» Task prompt: Write out again, exactly, the lines of the listing below from the first one through the one that contains "(s.giveUp t).now = s.now", and no other lines.

» Data extract:
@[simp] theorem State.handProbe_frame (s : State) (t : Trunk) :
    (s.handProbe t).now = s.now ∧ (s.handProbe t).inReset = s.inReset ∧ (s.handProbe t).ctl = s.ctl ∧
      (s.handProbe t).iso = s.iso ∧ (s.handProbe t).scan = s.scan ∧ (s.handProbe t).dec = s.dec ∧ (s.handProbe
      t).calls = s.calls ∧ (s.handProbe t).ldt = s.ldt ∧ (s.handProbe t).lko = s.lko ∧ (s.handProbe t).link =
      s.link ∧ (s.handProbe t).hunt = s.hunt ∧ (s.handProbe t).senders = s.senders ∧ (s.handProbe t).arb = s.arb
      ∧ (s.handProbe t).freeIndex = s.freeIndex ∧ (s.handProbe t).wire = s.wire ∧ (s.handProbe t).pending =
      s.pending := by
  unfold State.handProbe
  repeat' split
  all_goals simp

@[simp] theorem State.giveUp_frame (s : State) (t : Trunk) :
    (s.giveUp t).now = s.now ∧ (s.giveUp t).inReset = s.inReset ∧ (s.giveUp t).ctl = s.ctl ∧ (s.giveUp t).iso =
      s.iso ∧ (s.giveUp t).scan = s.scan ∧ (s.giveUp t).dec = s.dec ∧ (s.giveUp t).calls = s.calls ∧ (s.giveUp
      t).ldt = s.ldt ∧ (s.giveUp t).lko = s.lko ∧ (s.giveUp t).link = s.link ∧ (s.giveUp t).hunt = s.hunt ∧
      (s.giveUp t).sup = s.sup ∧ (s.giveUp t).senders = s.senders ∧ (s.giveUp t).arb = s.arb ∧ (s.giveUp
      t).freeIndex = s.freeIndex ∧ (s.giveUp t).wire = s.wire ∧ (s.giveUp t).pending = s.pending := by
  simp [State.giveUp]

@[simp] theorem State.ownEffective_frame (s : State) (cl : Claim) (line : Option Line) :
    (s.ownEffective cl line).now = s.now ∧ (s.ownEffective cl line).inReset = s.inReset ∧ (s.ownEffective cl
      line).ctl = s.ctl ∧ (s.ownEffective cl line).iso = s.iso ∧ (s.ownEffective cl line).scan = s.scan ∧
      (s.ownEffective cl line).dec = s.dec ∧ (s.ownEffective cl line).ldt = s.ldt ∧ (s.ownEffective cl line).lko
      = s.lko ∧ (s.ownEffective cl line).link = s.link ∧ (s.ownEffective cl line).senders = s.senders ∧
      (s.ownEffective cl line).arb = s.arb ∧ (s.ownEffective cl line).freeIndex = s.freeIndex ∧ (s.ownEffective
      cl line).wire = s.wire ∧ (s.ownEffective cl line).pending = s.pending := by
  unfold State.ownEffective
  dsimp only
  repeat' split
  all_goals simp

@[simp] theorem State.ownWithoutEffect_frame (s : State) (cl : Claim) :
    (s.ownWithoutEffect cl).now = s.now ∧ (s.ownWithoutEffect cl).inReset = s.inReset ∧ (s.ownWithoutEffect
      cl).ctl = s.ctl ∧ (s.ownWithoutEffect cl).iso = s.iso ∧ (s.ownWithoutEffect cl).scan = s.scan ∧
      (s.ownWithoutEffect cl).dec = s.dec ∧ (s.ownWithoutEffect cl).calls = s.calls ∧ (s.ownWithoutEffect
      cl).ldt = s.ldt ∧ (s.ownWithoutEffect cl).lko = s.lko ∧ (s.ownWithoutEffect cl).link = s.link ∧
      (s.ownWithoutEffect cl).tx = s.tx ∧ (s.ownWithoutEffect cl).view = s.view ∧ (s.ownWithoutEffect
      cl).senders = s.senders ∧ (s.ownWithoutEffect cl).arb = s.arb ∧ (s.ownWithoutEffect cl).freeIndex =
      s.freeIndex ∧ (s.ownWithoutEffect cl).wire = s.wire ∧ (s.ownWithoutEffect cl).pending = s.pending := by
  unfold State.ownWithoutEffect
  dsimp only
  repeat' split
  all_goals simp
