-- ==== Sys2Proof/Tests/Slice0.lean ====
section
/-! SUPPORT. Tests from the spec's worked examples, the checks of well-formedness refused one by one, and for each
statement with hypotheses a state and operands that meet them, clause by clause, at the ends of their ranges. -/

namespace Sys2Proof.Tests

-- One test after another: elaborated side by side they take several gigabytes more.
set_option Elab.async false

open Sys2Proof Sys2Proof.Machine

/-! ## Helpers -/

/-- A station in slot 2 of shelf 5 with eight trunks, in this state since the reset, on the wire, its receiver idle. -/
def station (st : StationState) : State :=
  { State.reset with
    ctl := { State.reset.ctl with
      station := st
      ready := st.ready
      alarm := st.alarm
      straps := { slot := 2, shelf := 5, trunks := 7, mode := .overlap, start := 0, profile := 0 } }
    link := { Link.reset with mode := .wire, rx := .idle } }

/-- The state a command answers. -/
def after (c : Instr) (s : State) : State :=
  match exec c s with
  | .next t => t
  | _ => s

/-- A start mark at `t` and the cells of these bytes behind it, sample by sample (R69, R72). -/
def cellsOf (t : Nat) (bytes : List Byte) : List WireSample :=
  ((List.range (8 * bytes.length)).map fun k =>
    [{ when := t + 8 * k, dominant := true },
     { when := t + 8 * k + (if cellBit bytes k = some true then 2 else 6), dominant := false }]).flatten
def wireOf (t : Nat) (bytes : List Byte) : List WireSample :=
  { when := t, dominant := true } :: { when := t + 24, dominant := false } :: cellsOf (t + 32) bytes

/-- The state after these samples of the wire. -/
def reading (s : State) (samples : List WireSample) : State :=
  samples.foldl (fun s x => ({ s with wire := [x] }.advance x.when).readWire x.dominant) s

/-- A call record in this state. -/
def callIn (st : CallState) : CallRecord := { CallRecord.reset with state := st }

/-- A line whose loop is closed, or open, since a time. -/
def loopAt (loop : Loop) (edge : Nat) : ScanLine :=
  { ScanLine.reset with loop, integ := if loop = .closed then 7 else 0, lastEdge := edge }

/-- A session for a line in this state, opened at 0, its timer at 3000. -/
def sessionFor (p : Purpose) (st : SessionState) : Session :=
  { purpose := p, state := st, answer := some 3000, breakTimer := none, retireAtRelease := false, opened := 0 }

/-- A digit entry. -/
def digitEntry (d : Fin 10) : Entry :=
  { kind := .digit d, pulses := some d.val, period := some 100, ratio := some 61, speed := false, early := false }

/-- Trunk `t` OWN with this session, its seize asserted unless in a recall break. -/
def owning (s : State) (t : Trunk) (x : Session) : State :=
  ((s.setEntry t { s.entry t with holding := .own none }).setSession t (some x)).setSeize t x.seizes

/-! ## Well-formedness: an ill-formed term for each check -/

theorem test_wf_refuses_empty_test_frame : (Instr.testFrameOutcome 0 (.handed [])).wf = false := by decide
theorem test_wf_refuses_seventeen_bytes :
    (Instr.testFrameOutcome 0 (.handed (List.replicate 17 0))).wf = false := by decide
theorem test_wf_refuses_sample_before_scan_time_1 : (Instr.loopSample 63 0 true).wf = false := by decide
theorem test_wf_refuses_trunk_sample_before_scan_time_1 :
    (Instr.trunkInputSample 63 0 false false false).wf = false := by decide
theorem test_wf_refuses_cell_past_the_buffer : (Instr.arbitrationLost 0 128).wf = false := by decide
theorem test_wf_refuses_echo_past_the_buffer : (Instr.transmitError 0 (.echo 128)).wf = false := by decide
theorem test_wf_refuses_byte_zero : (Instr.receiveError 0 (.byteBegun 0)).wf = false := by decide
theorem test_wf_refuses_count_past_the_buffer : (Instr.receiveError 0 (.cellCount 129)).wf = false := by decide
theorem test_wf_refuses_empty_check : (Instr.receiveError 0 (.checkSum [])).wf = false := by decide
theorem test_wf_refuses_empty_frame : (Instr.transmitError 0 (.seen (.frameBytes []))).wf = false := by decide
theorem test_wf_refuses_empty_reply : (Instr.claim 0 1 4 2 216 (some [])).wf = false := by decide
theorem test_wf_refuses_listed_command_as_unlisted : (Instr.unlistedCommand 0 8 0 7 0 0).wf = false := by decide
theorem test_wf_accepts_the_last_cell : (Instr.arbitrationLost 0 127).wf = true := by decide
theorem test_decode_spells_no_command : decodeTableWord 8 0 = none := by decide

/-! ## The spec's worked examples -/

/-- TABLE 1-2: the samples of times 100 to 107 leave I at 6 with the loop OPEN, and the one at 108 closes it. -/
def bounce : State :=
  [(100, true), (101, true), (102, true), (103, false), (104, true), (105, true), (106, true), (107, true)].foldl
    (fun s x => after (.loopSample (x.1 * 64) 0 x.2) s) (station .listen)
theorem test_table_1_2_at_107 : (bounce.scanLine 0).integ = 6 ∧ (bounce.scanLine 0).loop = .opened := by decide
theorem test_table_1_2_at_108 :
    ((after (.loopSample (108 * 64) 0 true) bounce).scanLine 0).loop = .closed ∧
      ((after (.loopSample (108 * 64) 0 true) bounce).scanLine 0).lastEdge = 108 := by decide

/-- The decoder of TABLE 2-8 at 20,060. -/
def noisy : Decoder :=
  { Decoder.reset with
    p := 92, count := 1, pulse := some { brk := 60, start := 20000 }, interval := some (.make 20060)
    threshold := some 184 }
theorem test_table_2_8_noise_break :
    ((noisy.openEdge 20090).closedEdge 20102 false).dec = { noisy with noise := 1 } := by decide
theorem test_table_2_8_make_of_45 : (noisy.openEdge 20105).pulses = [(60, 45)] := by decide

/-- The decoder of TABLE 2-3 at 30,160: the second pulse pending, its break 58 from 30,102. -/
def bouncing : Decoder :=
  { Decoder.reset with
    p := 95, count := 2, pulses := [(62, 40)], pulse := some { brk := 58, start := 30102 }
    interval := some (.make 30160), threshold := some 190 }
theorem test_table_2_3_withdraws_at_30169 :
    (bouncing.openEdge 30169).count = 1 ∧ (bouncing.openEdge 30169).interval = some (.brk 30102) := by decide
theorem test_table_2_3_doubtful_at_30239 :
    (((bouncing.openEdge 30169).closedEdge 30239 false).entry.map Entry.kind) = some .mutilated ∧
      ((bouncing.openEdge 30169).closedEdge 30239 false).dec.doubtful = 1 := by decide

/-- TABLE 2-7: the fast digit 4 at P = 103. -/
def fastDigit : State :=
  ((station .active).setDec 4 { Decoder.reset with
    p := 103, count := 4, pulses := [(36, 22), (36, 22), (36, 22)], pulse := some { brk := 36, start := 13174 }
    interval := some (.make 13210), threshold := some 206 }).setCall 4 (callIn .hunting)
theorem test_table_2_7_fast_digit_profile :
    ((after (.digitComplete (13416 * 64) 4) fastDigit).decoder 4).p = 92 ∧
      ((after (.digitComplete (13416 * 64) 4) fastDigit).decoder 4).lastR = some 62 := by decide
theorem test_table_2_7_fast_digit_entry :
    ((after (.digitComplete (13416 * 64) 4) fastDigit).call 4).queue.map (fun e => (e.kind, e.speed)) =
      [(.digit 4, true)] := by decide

» Problem solution:
@[simp] theorem State.handProbe_frame (s : State) (t : Trunk) :
    (s.handProbe t).now = s.now ∧ (s.handProbe t).inReset = s.inReset ∧ (s.handProbe t).ctl = s.ctl ∧
      (s.handProbe t).iso = s.iso ∧ (s.handProbe t).scan = s.scan ∧ (s.handProbe t).dec = s.dec ∧ (s.handProbe
      t).calls = s.calls ∧ (s.handProbe t).ldt = s.ldt ∧ (s.handProbe t).lko = s.lko ∧ (s.handProbe t).link =
      s.link ∧ (s.handProbe t).hunt = s.hunt ∧ (s.handProbe t).senders = s.senders ∧ (s.handProbe t).arb = s.arb
      ∧ (s.handProbe t).freeIndex = s.freeIndex ∧ (s.handProbe t).wire = s.wire ∧ (s.handProbe t).pending =
      s.pending := by
  unfold State.handProbe
  repeat' split
  all_goals simp

@[simp] theorem State.giveUp_frame (s : State) (t : Trunk) :
    (s.giveUp t).now = s.now ∧ (s.giveUp t).inReset = s.inReset ∧ (s.giveUp t).ctl = s.ctl ∧ (s.giveUp t).iso =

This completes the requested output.